La Niña de los Peines había subido al tablao aquella noche con cierto aire aristocrático. Entre su público, hombres y mujeres de toda condición: el cantaor Ignacio Espeleta, conocido por su hermosura en toda Andalucía; una aristócrata, descendiente de Soledad Vargas, que había rechazado a un Rothschild porque por encima de los banqueros estaba su sangre; los Pavón, ganaderos de alta alcurnia, de los que se decía que alcanzaron el séptimo trabajo de Heracles con el toro de Creta. Pero todos tenían algo en común: habían conocido el duende. Y lo que aquella noche estaban viendo, con las formas esbeltas de la cantaora, su imponente guitarra y su compás exacto, su vestido de oro y su perfume caro, no era tal. Alguien gritó: ¡Viva París!, señalando el talante fino y sofisticado del espectáculo, pero también la carencia de esa magia que nadie sabe de dónde llega. Entonces, la Niña de los Peines, herida en su orgullo, se achuchó un trago de cazalla y empezó a cantar sin acompañamiento, con la garganta en carne viva. Sin la coraza, había aparecido el duende.

"Afirmaba don Vicente Aleixandre que en lo que no era comparable era en su persona: Federico García Lorca tenía el don de la expresión humana viva"

La anécdota la pueden leer en el volumen Federico García Lorca: De viva Voz, publicado por DeBolsillo, editado por Víctor Fernández y Jesús Ortega. La escena me sirve para explicar por qué este libro deja al desnudo el duende del poeta granaíno. En él podrá encontrar el lector una serie de conferencias, alocuciones y homenajes escritos por Lorca, la mayoría de ellos leídos en público, apuntes sobre algún tema cerca de ser expuesto, y otros asuntos de corte más íntimo que de nuevo nos descubren a un Federico más cercano, otra faceta más de un artista inmenso. Decía Aleixandre que, como poeta, Lorca podía ser comparado con otro, estudiado en paralelo a una corriente o una generación; pero afirmaba don Vicente que en lo que no era comparable era en su persona: Federico tenía el don de la expresión humana viva.
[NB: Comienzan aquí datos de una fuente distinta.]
theorem step_cmdWrite_reject {s : State} {i : Instr} {rest : List Event}
    (hsched : s.schedule = .act (.write (s.kseBase + 0x000) 8 (encodeByte i)) :: rest) (hidle : s.block.busy = false)
    (hfail : validateOp i (s.block.latch i) ≠ .noError) :
    step s = .next (s.popped.withBlock (s.block.errorEntry (encodeByte i) (validateOp i (s.block.latch i)))) := by
  rw [step_cmdWrite hsched, issueByte_command (s := s.popped) hidle (commandOf_encodeByte i)]
  exact exec_reject (s := s.popped) hidle rfl hfail

theorem step_cmdWrite_busy {s : State} {v : Byte} {rest : List Event}
    (hsched : s.schedule = .act (.write (s.kseBase + 0x000) 8 v) :: rest) (hbusy : s.block.busy = true) :
    step s = .next s.popped :=
  (step_cmdWrite hsched).trans (issueByte_busy (s := s.popped) hbusy v)

/-- What the issue of a command leaves, valid or not (40_commands.md R121, R125). -/
theorem step_cmdWrite_idle {s : State} {i : Instr} {rest : List Event}
    (hsched : s.schedule = .act (.write (s.kseBase + 0x000) 8 (encodeByte i)) :: rest) (hidle : s.block.busy = false) :
    ∃ t, step s = .next t ∧ t.block.cmd = encodeByte i ∧ t.block.NoResults ∧
      (validateOp i (s.block.latch i) = .noError → t.block.status = 0x01 ∧ t.block.pend = some (s.block.latch i)) ∧
      (validateOp i (s.block.latch i) ≠ .noError → errorFlag t.block.status = true ∧ t.block.pend = none) := by
  by_cases hvalid : validateOp i (s.block.latch i) = .noError
  · exact ⟨_, step_cmdWrite_accept hsched hidle hvalid, rfl, Block.noResults_accept _ _ _, fun _ => ⟨rfl, rfl⟩,
      fun h => absurd hvalid h⟩
  · exact ⟨_, step_cmdWrite_reject hsched hidle hvalid, rfl, Block.noResults_errorEntry _ _ _, fun h => absurd h hvalid,
      fun _ => ⟨errorFlag_statusError _, rfl⟩⟩

theorem step_engine_complete {s : State} {L : Latched} {rest : List Event} (hsched : s.schedule = .act .engine :: rest)
    (hbusy : s.block.busy = true) (hpend : s.block.pend = some L) :
    step s = .next (s.popped.withBlock (s.block.complete (computeOp L.op L))) :=
  (step_of_schedule_cons hsched).trans (engineTurn_complete (s := s.popped) hbusy hpend)

/-- The block after command `i` was issued and completed, from the inputs of `b`. -/
def Block.issuedAndCompleted (b : Block) (i : Instr) : Block :=
  (b.accept (encodeByte i) (b.latch i)).complete (computeOp i (b.latch i))

theorem runSteps_issue_complete {s : State} {i : Instr} {rest : List Event}
    (hsched : s.schedule = .act (.write (s.kseBase + 0x000) 8 (encodeByte i)) :: .act .engine :: rest)
    (hidle : s.block.busy = false) (hvalid : validateOp i (s.block.latch i) = .noError) :
    runSteps 2 s = .next (s.popped.popped.withBlock (s.block.issuedAndCompleted i)) := by
  have hissue := step_cmdWrite_accept hsched hidle hvalid
  have hengine := step_engine_complete (s := s.popped.withBlock (s.block.accept (encodeByte i) (s.block.latch i)))
    (rest := rest) (by simp [hsched]) (Block.busy_accept _ _ _) rfl
  exact (runSteps_next 1 hissue).trans (runSteps_next 0 hengine)

/-- A CMD write between the issue and the completion is lost (40_commands.md R126). -/
theorem runSteps_issue_lost_complete {s : State} {i : Instr} {v : Byte} {rest : List Event}
    (hsched : s.schedule = .act (.write (s.kseBase + 0x000) 8 (encodeByte i)) ::
      .act (.write (s.kseBase + 0x000) 8 v) :: .act .engine :: rest)
    (hidle : s.block.busy = false) (hvalid : validateOp i (s.block.latch i) = .noError) :
    runSteps 3 s = .next (s.popped.popped.popped.withBlock (s.block.issuedAndCompleted i)) := by
  have hissue := step_cmdWrite_accept hsched hidle hvalid
  have hlost := step_cmdWrite_busy (s := s.popped.withBlock (s.block.accept (encodeByte i) (s.block.latch i)))
    (v := v) (rest := .act .engine :: rest) (by simp [hsched]) (Block.busy_accept _ _ _)
  have hengine := step_engine_complete (s := (s.popped.withBlock (s.block.accept (encodeByte i) (s.block.latch i))).popped)
    (rest := rest) (by simp [hsched]) (Block.busy_accept _ _ _) rfl
  exact (runSteps_next 2 hissue).trans ((runSteps_next 1 hlost).trans (runSteps_next 0 hengine))

/-! ## Progress (40_commands.md R129; log entry 17) -/

/-- A run from a BUSY block with cleared results meets a bus error, a reset or the completion, by induction on the
schedule: an event that is none of the three leaves the command in progress. -/
theorem runSteps_busy_finishes {s : State} {L : Latched} (hbusy : s.block.busy = true) (hpend : s.block.pend = some L)
    (hnone : s.block.NoResults) :
    ∃ k ≤ s.schedule.length + 1, (∃ f, runSteps k s = .fault f) ∨
      ∃ t, runSteps k s = .next t ∧ (t.block = Block.reset ∨
        (t.block.status = 0x02 ∧ t.block.cmd = s.block.cmd ∧ t.block.HoldsResults (computeOp L.op L))) := by
  induction hsched : s.schedule generalizing s with
  | nil =>
    have hstep : step s = .next (s.withBlock (s.block.complete (computeOp L.op L))) := by
      rw [step, hsched, engineTurn_complete hbusy hpend]
    exact ⟨1, by simp, .inr ⟨_, runSteps_next 0 hstep, .inr ⟨rfl, rfl, hnone.holdsResults_complete _⟩⟩⟩
  | cons e rest ih =>
    rcases step_outcome s with ⟨_, f, hf⟩ | ⟨_, t, ht⟩
    · exact ⟨1, by omega, .inl ⟨f, runSteps_fault 0 hf⟩⟩
    rcases step_of_busy hbusy hpend ht with ⟨hbusy', hpend', hcmd, hres⟩ | hdone | hreset
    · have hrest : t.schedule = rest := by rw [(step_place ht).2, hsched, List.tail_cons]
      obtain ⟨k, hk, hrun⟩ := ih hbusy' hpend' (Block.noResults_of_sameResults hres hnone) hrest
      refine ⟨k + 1, Nat.succ_le_succ hk, ?_⟩
      rw [runSteps_next k ht, ← hcmd]
      exact hrun
    · refine ⟨1, by omega, .inr ⟨t, runSteps_next 0 ht, .inr ?_⟩⟩
      rw [hdone]
      exact ⟨rfl, rfl, hnone.holdsResults_complete _⟩
    · exact ⟨1, by omega, .inr ⟨t, runSteps_next 0 ht, .inl hreset⟩⟩

/-! ## Runs of byte reads, engine moves and resets (70_reset_and_hazards.md R289) -/

/-- The event is a byte read, an engine move or a reset: no issue and no store. -/
def Event.WritesNothing (e : Event) : Prop := (∃ addr, e = .act (.read addr 8)) ∨ e = .act .engine ∨ ∃ a, e = .reset a

theorem handle_of_writesNothing {s t : State} {e : Event} (he : e.WritesNothing) (hidle : s.block.busy = false)
    (h : handle e s = .next t) : t.block = s.block ∧ (∀ a, e ≠ .reset a) ∨ t.block = Block.reset := by
  rcases he with ⟨addr, rfl⟩ | rfl | ⟨a, rfl⟩
  · exact .inl ⟨hostRead_block h, nofun⟩
  · cases (engineTurn_idle hidle).symm.trans h
    exact .inl ⟨rfl, nofun⟩
  · cases h
    exact .inr rfl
"Jorge Guillén afirmaba que cuando el poeta llegaba no hacía ni frío ni calor: hacía Federico"

Esa personalidad queda patente en esta serie de textos recopilados por Fernández y Ortega. Todo lo cubre, todo lo impregna. Su tamaña cultura le permite referirse en estas páginas a fenómenos artísticos tan dispares como el Cid, Berceo, Góngora, Lope, Cervantes o Rubén Darío, a todos ellos los desnuda, y todos ellos quedan entonces cubiertos con el traje de seda del verbo lorquiano. Jorge Guillén afirmaba, como bien se indica en el prólogo de esta edición, que cuando el poeta llegaba no hacía ni frío ni calor: hacía Federico. Algo hay de esa presencia infinita en estos párrafos, donde da igual si habla de la liturgia de sus toros, el aura de Nueva York o el hombre en segundo plano de Calderón: en todo ello se respira esa mezcla de tradición y vanguardia, ese envés de las cosas que con tanto arte supo ver el de Granada. Como había ocurrido con los oyentes de La Niña de los Peines, al escuchar aquí a Federico uno no encuentra las formas, sino el tuétano de las mismas. Duende, en suma.